Test setup
We generate code that calls a few other functions that call other functions and so on until we reach the bottommost function. In that function we either raise an exception or error or return success. This gives us two parameters to vary: the depth of the call hierarchy and what percentage of calls produce an error.
The code itself is simple. The C++ version looks like this:
int func0() {
int num = random() % 5;
if(num == 0) {
return func1();
}
if(num == 1) {
return func2();
}
if(num == 2) {
return func3();
}
if(num == 3) {
return func4();
}
return func5();
}
We generate a random number and based on that call a function deeper in the hierarchy. This means that every time we call the test it goes from the top function to the final function in a random way. We use the C random number generator and seed it with a known value so both C and C++ have the same call chain path, even though they are different binaries. Note that this function calls on average a function whose number is its own number plus three. So if we produce 100 functions, the call stack is on average 100/3 = 33 entries deep when the error is generated.
The plain C version that uses error objects is almost identical:
int func0(struct Error **error) {
int num = random() % 5;
int res;
if(num == 0) {
res = func1(error);
} else if(num == 1) {
res = func2(error);
} else if(num == 2) {
res = func3(error);
} else if(num == 3) {
res = func4(error);
} else {
res = func5(error);
}
/* This is a no-op in this specific code but is here to simulate
* real code that would check the error and based on that
* do something. We must have a branch on the error condition,
* because that is what real world code would have as well.
*/
if(*error) {
return -1;
}
return res;
}
The code for generating this code and running the measurements can be found in this Github repo.
Results
We do not care so much about how long the executables take to run, only which one of them runs faster.

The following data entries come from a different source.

-- ==== Sys2Proof/Laws/Trips.lean ====
section
/-! SUPPORT. The passing of time, trips and resets, and the laws of the booth, the house lights, the line and the plan
across them (R139, R140, R152, R154, R160, R161). -/

namespace Sys2Proof.Machine

open Sys2Proof

variable {s t : State}

/-! ### The passing of time -/

theorem State.elapse_machine (dt : Nat) (s : State) (m : MachineId) :
    (s.elapse dt).machine m = (s.machine m).elapse dt := Quad.get_map _ _ _

theorem State.elapse_lamp (dt : Nat) (s : State) (m : MachineId) : (s.elapse dt).lamp m = (s.lamp m).elapse dt :=
  Quad.get_map _ _ _

theorem State.elapse_screen (dt : Nat) (s : State) (sc : ScreenId) :
    (s.elapse dt).screen sc = (s.screen sc).elapse dt := Pair.get_map _ _ _

theorem State.elapse_slot (dt : Nat) (s : State) (sc : ScreenId) (n : SlotIx) :
    (s.elapse dt).slot sc n = s.slot sc n := by
  have : (s.plan.elapse dt).tables = s.plan.tables := by
    unfold PlanStore.elapse; split <;> rfl
  simp only [State.slot, State.elapse, this]

theorem State.elapse_circuit (dt : Nat) (s : State) (sc : ScreenId) (c : CircuitId) :
    (s.elapse dt).circuit sc c = (s.circuit sc c).elapse dt := by
  simp only [State.circuit, State.elapse, HouseLights.elapse, Pair.get_map, Triple.get_map]

theorem FireUnit.elapse_latches (dt : Nat) (u : FireUnit) :
    (u.elapse dt).machineLatch = u.machineLatch ∧ (u.elapse dt).boothLatch = u.boothLatch
      ∧ (u.elapse dt).gates = u.gates ∧ (u.elapse dt).log = u.log ∧ (u.elapse dt).nextSequence = u.nextSequence
      ∧ (u.elapse dt).loopClosed = u.loopClosed := by
  unfold FireUnit.elapse; dsimp only
  split <;> exact ⟨rfl, rfl, rfl, rfl, rfl, rfl⟩

theorem FireUnit.elapse_shutter (dt : Nat) (u : FireUnit) (m : MachineId) :
    (u.elapse dt).shutters.get m = (u.shutters.get m).elapse dt := by
  unfold FireUnit.elapse; dsimp only
  split <;> exact Quad.get_map _ _ _

theorem BoothLaw.elapse (h : BoothLaw s) (dt : Nat) : BoothLaw (s.elapse dt) where
  machine m := by
    rw [State.elapse_machine, State.elapse_lamp]
    have k := (h.machine m).elapse dt
    exact ⟨k.1, k.2, k.3, k.4, k.5, k.6, k.7, k.8, k.9, k.10, k.11⟩
  lamp m := by rw [State.elapse_lamp]; exact (h.lamp m).elapse dt
  latched m q := by
    have q : ((s.fire.elapse dt).machineLatch.get m).isSome = true := q
    rw [(FireUnit.elapse_latches dt s.fire).1] at q
    have l := h.latched m q
    rw [State.elapse_machine, State.elapse_lamp]
    have e : (s.elapse dt).fire.shutters.get m = (s.fire.shutters.get m).elapse dt :=
      FireUnit.elapse_shutter dt s.fire m
    rw [e]
    exact ⟨l.tripped, l.motorOff, l.fireHeld, l.arcOpen, l.arcOut, l.magnetOff⟩
  unlatched m q := by
    have q : (s.fire.elapse dt).machineLatch.get m = none := q
    rw [(FireUnit.elapse_latches dt s.fire).1] at q
    have l := h.unlatched m q
    rw [State.elapse_machine]
    exact ⟨l.notTripped, l.fireFree⟩
  booth q m := by
    have q : (s.fire.elapse dt).boothLatch.isSome = true := q
    show ((s.fire.elapse dt).machineLatch.get m).isSome = true
    rw [(FireUnit.elapse_latches dt s.fire).1]
    rw [(FireUnit.elapse_latches dt s.fire).2.1] at q
    exact h.booth q m

theorem LightsLaw.elapse (h : LightsLaw s) (dt : Nat) : LightsLaw (s.elapse dt) where
  halfCycle := h.halfCycle
  circuit sc c := by rw [State.elapse_circuit]; exact (h.circuit sc c).elapse dt
  safety sc c := by
    rw [State.elapse_circuit]
    have e : (s.elapse dt).fire.machineLatch = s.fire.machineLatch := (FireUnit.elapse_latches dt s.fire).1
    simp only [State.screenLatched, e]
    exact h.safety sc c
  booth q m := by
    have e : (s.elapse dt).fire.machineLatch = s.fire.machineLatch := (FireUnit.elapse_latches dt s.fire).1
    have f : (s.elapse dt).fire.boothLatch = s.fire.boothLatch := (FireUnit.elapse_latches dt s.fire).2.1
    rw [e]; rw [f] at q
    exact h.booth q m

theorem PlanLaw.elapse (h : PlanLaw s) (dt : Nat) : PlanLaw (s.elapse dt) :=
  h.congr (State.elapse_slot dt s) (fun m => by rw [State.elapse_machine]; rfl)
    (fun m => by rw [State.elapse_lamp]; rfl) (fun m e => by rw [State.elapse_machine] at e; exact e)
    fun m => by rw [State.elapse_machine]; rfl

/-! ### Trip orders as a machine and its lamp take them -/

/-- The laws of the machine and lamp records alone. -/
structure UnitLaws (s : State) : Prop where
  machine : ∀ m, MachineLaw (s.machine m) (s.lamp m)
  lamp : ∀ m, LampLaw (s.lamp m)

/-- A machine stopped and held by the fire unit, its lamp out (R19, R73). -/
structure UnitOut (s : State) (m : MachineId) : Prop where
  tripped : (s.machine m).state = .tripped
  motorOff : (s.machine m).motor = false
  fireHeld : (s.machine m).holds.fire = true
  arcOpen : (s.lamp m).contactorClosed = false
  arcOut : (s.lamp m).state ≠ .burning ∧ (s.lamp m).state ≠ .striking

theorem BoothLaw.units (h : BoothLaw s) : UnitLaws s := ⟨h.machine, h.lamp⟩

/-- A TRIPPED machine is held by FIRE. -/
theorem BoothLaw.tripped_held (h : BoothLaw s) (m : MachineId) (e : (s.machine m).state = .tripped) :
    (s.machine m).holds.fire = true := by
  cases g : s.fire.machineLatch.get m with
  | none => exact absurd e (h.unlatched m g).notTripped
  | some c => exact (h.latched m (by rw [g]; rfl)).fireHeld

theorem MachineRec.trip_state (r : MachineRec) : r.trip.state = .tripped := by
  unfold MachineRec.trip
  split
  next e => exact e
  · unfold MachineRec.motorOff; split <;> rfl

Thus we generate output results that look like this (Ubuntu 16/10, GCC 6.2, Intel i7-3770):
CCeCCCCCCC
CCCCCCccec
eEcCCCeECE
cceEEeECCe
EEEcEEEeCE
EEEEEeccEE
EEEEEEEEEE
EEEEEEEEEE
EEEEEEEEEE
EEEEEEEEEE
In this diagram C means that plain C error codes are faster and E that exceptions are faster for that particular pair of parameters. For easier reading all cases where error codes win have been given a red background color. Each row represents a different number of functions. The top row has 50 functions (call depth of 16) and each row adds 50 so the bottommost row has 500 functions.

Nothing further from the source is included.